SQL> SELECT SUBSTR(string, 4, 1) AS instr_start_10g
2 , SUBSTR(string, 22, 1) AS instr_offset_10g
3 FROM v;
INSTR_START_10G INSTR_OFFSET_10G
--------------- ----------------
. n
1 row selected.
These are clearly not what we wanted, although they are correct in the context of the 10g version of REGEXP_INSTR. Using the new 11g subexpression parameter, however, we can more accurately define our results, as follows.
SQL> SELECT string
2 , REGEXP_INSTR(
3 string,
4 '(.)([a-z-]+)(.)', --<-- expression with subexpressions
5 1, --<-- starting position
6 1, --<-- nth occurrence
7 0, --<-- offset indicator
8 'i', --<-- match parameter (ignore case)

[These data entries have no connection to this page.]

-- ==== Sys2Proof/Laws/State.lean ====
section
/-! SUPPORT. One lemma per field per update of State, so that no proof unfolds a record update. -/

namespace Sys2Proof.Machine

-- ### setResult

@[simp] theorem State.setResult_opa (s : State) (x : Word) : (s.setResult x).opa = s.opa := rfl
@[simp] theorem State.setResult_opb (s : State) (x : Word) : (s.setResult x).opb = s.opb := rfl
@[simp] theorem State.setResult_opc (s : State) (x : Word) : (s.setResult x).opc = s.opc := rfl
@[simp] theorem State.setResult_result (s : State) (x : Word) : (s.setResult x).result = x := rfl
@[simp] theorem State.setResult_m (s : State) (x : Word) : (s.setResult x).m = s.m := rfl
@[simp] theorem State.setResult_h (s : State) (x : Word) : (s.setResult x).h = s.h := rfl
@[simp] theorem State.setResult_v (s : State) (x : Word) : (s.setResult x).v = s.v := rfl
@[simp] theorem State.setResult_s (s : State) (x : Word) : (s.setResult x).s = s.s := rfl
@[simp] theorem State.setResult_err (s : State) (x : Word) : (s.setResult x).err = s.err := rfl
@[simp] theorem State.setResult_errcode (s : State) (x : Word) : (s.setResult x).errcode = s.errcode := rfl
@[simp] theorem State.setResult_valid (s : State) (x : Word) : (s.setResult x).valid = s.valid := rfl
@[simp] theorem State.setResult_active (s : State) (x : Word) : (s.setResult x).active = s.active := rfl
@[simp] theorem State.setResult_variant (s : State) (x : Word) : (s.setResult x).variant = s.variant := rfl
@[simp] theorem State.setResult_t (s : State) (x : Word) : (s.setResult x).t = s.t := rfl
@[simp] theorem State.setResult_pending (s : State) (x : Word) : (s.setResult x).pending = s.pending := rfl
@[simp] theorem State.setResult_auto (s : State) (x : Word) : (s.setResult x).auto = s.auto := rfl
@[simp] theorem State.setResult_env (s : State) (x : Word) : (s.setResult x).env = s.env := rfl

-- ### clearError

@[simp] theorem State.clearError_opa (s : State) : (s.clearError).opa = s.opa := rfl
@[simp] theorem State.clearError_opb (s : State) : (s.clearError).opb = s.opb := rfl
@[simp] theorem State.clearError_opc (s : State) : (s.clearError).opc = s.opc := rfl
@[simp] theorem State.clearError_result (s : State) : (s.clearError).result = s.result := rfl
@[simp] theorem State.clearError_m (s : State) : (s.clearError).m = s.m := rfl
@[simp] theorem State.clearError_h (s : State) : (s.clearError).h = s.h := rfl
@[simp] theorem State.clearError_v (s : State) : (s.clearError).v = s.v := rfl
@[simp] theorem State.clearError_s (s : State) : (s.clearError).s = s.s := rfl
@[simp] theorem State.clearError_err (s : State) : (s.clearError).err = false := rfl
@[simp] theorem State.clearError_errcode (s : State) : (s.clearError).errcode = 0 := rfl
@[simp] theorem State.clearError_valid (s : State) : (s.clearError).valid = s.valid := rfl
@[simp] theorem State.clearError_active (s : State) : (s.clearError).active = s.active := rfl
@[simp] theorem State.clearError_variant (s : State) : (s.clearError).variant = s.variant := rfl
@[simp] theorem State.clearError_t (s : State) : (s.clearError).t = s.t := rfl
@[simp] theorem State.clearError_pending (s : State) : (s.clearError).pending = s.pending := rfl
@[simp] theorem State.clearError_auto (s : State) : (s.clearError).auto = s.auto := rfl
@[simp] theorem State.clearError_env (s : State) : (s.clearError).env = s.env := rfl

-- ### resetCore

@[simp] theorem State.resetCore_opa (s : State) : (s.resetCore).opa = State.reset.opa := rfl
@[simp] theorem State.resetCore_opb (s : State) : (s.resetCore).opb = State.reset.opb := rfl
@[simp] theorem State.resetCore_opc (s : State) : (s.resetCore).opc = State.reset.opc := rfl
@[simp] theorem State.resetCore_result (s : State) : (s.resetCore).result = State.reset.result := rfl
@[simp] theorem State.resetCore_m (s : State) : (s.resetCore).m = State.reset.m := rfl
@[simp] theorem State.resetCore_h (s : State) : (s.resetCore).h = State.reset.h := rfl
@[simp] theorem State.resetCore_v (s : State) : (s.resetCore).v = State.reset.v := rfl
@[simp] theorem State.resetCore_s (s : State) : (s.resetCore).s = State.reset.s := rfl
@[simp] theorem State.resetCore_err (s : State) : (s.resetCore).err = State.reset.err := rfl
@[simp] theorem State.resetCore_errcode (s : State) : (s.resetCore).errcode = State.reset.errcode := rfl
@[simp] theorem State.resetCore_valid (s : State) : (s.resetCore).valid = State.reset.valid := rfl
@[simp] theorem State.resetCore_active (s : State) : (s.resetCore).active = State.reset.active := rfl
@[simp] theorem State.resetCore_variant (s : State) : (s.resetCore).variant = State.reset.variant := rfl
@[simp] theorem State.resetCore_t (s : State) : (s.resetCore).t = State.reset.t := rfl
@[simp] theorem State.resetCore_pending (s : State) : (s.resetCore).pending = State.reset.pending := rfl
@[simp] theorem State.resetCore_auto (s : State) : (s.resetCore).auto = State.reset.auto := rfl
@[simp] theorem State.resetCore_env (s : State) : (s.resetCore).env = s.env := rfl
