-- ==== Sys2Proof/Tests/Slice0.lean ====
section
/-! SUPPORT. The model's own tests, their values from spec/95_test_vectors.md and the rules' examples, and the witnesses of
the statements' hypotheses. -/

namespace Sys2Proof.Tests

open Sys2Proof.Machine Sys2Proof.Claims

-- ## Helpers

/-- The state an outcome goes on with. -/
def nextOf : Host.Outcome State Fault Refusal → Option State
  | .next s => some s
  | .fault _ => none
  | .refused _ => none

/-- Reset, with the three operands written. -/
def operands (a b c : Word) : State := { State.reset with opa := a, opb := b, opc := c }

/-- The RESULT of a command on operands. -/
def resultOf (i : Instr) (a b c : Word) : Option Word := (nextOf (exec i (operands a b c))).map State.result

/-- Reset, with a command word latched. -/
def latched (c : Word) : State := { State.reset with pending := some c }

/-- A command word latched in a state. -/
def pendingIn (s : State) (c : Word) : State := { s with pending := some c }

/-- After a successful INIT, with the padded block of "abc" in M (95_test_vectors section 2.4). -/
def ready (var : BitVec 3) : State :=
  { State.reset.selectVariant var with m := #v[0x61626380, 0, 0, 0, 0, 0, 0, 0, 0, 0, 0, 0, 0, 0, 0, 0x18] }

/-- In the block of `ready`, at round counter `t`. -/
def inBlock (var : BitVec 3) (t : BitVec 7) : State := { (ready var).beginStep with t := t }

/-- After INIT SHA256, with error code 1 recorded. -/
def inError : State := (ready 2).recordError .illegalOpcode

/-- A core busy with a BLOCK. -/
def running : State := { inBlock 2 0 with auto := true }

/-- A state no run reaches: a block active with no variant selected. -/
def broken : State := { latched 0 with active := true }

/-- A state with a list of turns. -/
def withTurns (s : State) (l : List Turn) : State := { s with env := { s.env with turns := l } }

/-- A state with a host program. -/
def withProgram (s : State) (l : List HostOp) : State := { s with env := { s.env with program := l } }
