-- ==== Sys2Proof/Machine/TimedRead.lean ====
section
/-! DEFINITION. The meanings of the timed-read family (40_timed_read.md). -/

namespace Sys2Proof.Machine

/-- `TRD.ARM` (R111). -/
def execTrdArm (w : Word32) (s : State) : Result :=
  .next { s with deadline := deadlineOf s.inp.now w, tst := .poll }

/-- `TRD.POLL` (R112): the clock is not consulted. -/
def execTrdPoll (s : State) : Result :=
  match chanPoll s with
  | (some b, s') => .next { s' with result := some (.byte b), tst := .off }
  | (none, s') => .next { s' with tst := .chk }

/-- `TRD.CHK` (R113). -/
def execTrdChk (s : State) : Result :=
  if expired s.inp.now s.deadline then .next { s with result := some .timeout, tst := .off }
  else .next { s with tst := .poll }

end Sys2Proof.Machine
end

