-- ==== Sys2Proof/Laws/Memory.lean ====
section
/-! SUPPORT. The laws of the buffer: read after write, and the canonical form. -/

namespace Sys2Proof.Machine

/-- A byte just stored is read back. -/
@[simp] theorem Memory.read_write_same (m : Memory) (a : Nat) (v : Byte) : Memory.read (Memory.write m a v) a = some v := by
  induction m with
  | nil => simp [Memory.write, Memory.read]
  | cons c m ih =>
    obtain ⟨k, w⟩ := c
    simp only [Memory.write]
    split
    · simp [Memory.read]
    · split
      · simp [Memory.read]
      · rename_i _ hne
        simp only [Memory.read, ih]
        rw [if_neg fun h => hne h.symm]

/-- Every other byte reads as before. -/
theorem Memory.read_write_other (m : Memory) (a x : Nat) (v : Byte) (h : x ≠ a) :
    Memory.read (Memory.write m a v) x = Memory.read m x := by
  have h' : a ≠ x := fun e => h e.symm
  induction m with
  | nil => simp [Memory.write, Memory.read, h']
  | cons c m ih =>
    obtain ⟨k, w⟩ := c
    simp only [Memory.write]
    split
    · simp [Memory.read, h']
    · split
      · rename_i _ hk
        simp [Memory.read, ← hk, h']
      · simp [Memory.read, ih]

theorem Memory.above_write (m : Memory) (a k : Nat) (v : Byte) (h : Memory.above k m = true) (hk : k < a) :
    Memory.above k (Memory.write m a v) = true := by
  induction m with
  | nil => simp [Memory.write, Memory.above, hk]
  | cons c m ih =>
    obtain ⟨j, w⟩ := c
    simp only [Memory.above, Bool.and_eq_true, decide_eq_true_eq] at h
    simp only [Memory.write]
    split
    · simp [Memory.above, hk, h.1, h.2]
    · split
      · simp [Memory.above, hk, h.2]
      · simp [Memory.above, h.1, ih h.2]

theorem Memory.above_of_lt (m : Memory) (a k : Nat) (h : Memory.above k m = true) (hk : a < k) :
    Memory.above a m = true := by
  induction m with
  | nil => rfl
  | cons c m ih =>
    obtain ⟨j, w⟩ := c
    simp only [Memory.above, Bool.and_eq_true, decide_eq_true_eq] at h ⊢
    exact ⟨by omega, ih h.2⟩

/-- A store keeps the canonical form. -/
theorem Memory.write_wf (m : Memory) (a : Nat) (v : Byte) (h : Memory.wf m = true) : Memory.wf (Memory.write m a v) = true := by
  induction m with
  | nil => rfl
  | cons c m ih =>
    obtain ⟨k, w⟩ := c
    simp only [Memory.wf, Bool.and_eq_true] at h
    simp only [Memory.write]
    split
    · rename_i hlt
      simp [Memory.wf, Memory.above, hlt, h.1, h.2, Memory.above_of_lt m a k h.1 hlt]
    · split
      · rename_i _ he
        subst he
        simp [Memory.wf, h.1, h.2]
      · rename_i h1 h2
        simp [Memory.wf, Memory.above_write m a k v h.1 (by omega), ih h.2]

/-- The reset memory has the canonical form. -/
theorem Memory.reset_wf : Memory.wf State.reset.mem = true := rfl

end Sys2Proof.Machine
end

9 2 --<-- 11g: subexpression to return
10 ) AS url_middle_start_11g
11 FROM v;
STRING URL_MIDDLE_START_11G
------------------------ --------------------
www.oracle-developer.net 5
1 row selected.
By specifying that we are only interested in the second subexpression, we have correctly identified the start of the "oracle-developer" string within the website address. We can do the same for the position immediately after this string, either by using the offset parameter with subexpression two or by finding the start of the third subexpression, as follows.
SQL> SELECT string
2 , REGEXP_INSTR(
3 string,
4 '(.)([a-z-]+)(.)', --<-- expression with subexpressions
5 1, --<-- starting position
6 1, --<-- nth occurrence
7 1, --<-- offset indicator
8 'i', --<-- match parameter (ignore case)
9 2 --<-- 11g: subexpression to return
10 ) AS url_middle_offset_1_11g
11 , REGEXP_INSTR(
12 string,
13 '(.)([a-z-]+)(.)', --<-- expression with subexpressions
14 1, --<-- starting position
15 1, --<-- nth occurrence
16 0, --<-- no offset indicator
17 'i', --<-- match parameter (ignore case)
18 3 --<-- 11g: subexpression to return
19 ) AS url_middle_offset_2_11g
20 FROM v;
STRING URL_MIDDLE_OFFSET_1_11G URL_MIDDLE_OFFSET_2_11G
------------------------ ----------------------- -----------------------
www.oracle-developer.net 21 21
1 row selected.
We can see that either method returns the same result. We can verify the results of the 11g version of REGEXP_INSTR as follows.
SQL> SELECT SUBSTR(string, 5, 1) AS instr_start_11g
2 , SUBSTR(string, 21, 1) AS instr_offset_11g
3 FROM v;
INSTR_START_11G INSTR_OFFSET_11G
--------------- ----------------
o .
1 row selected.
As we can see, the subxpressions parameter enables us to define the results we want from the REGEXP_INSTR function with greater precision.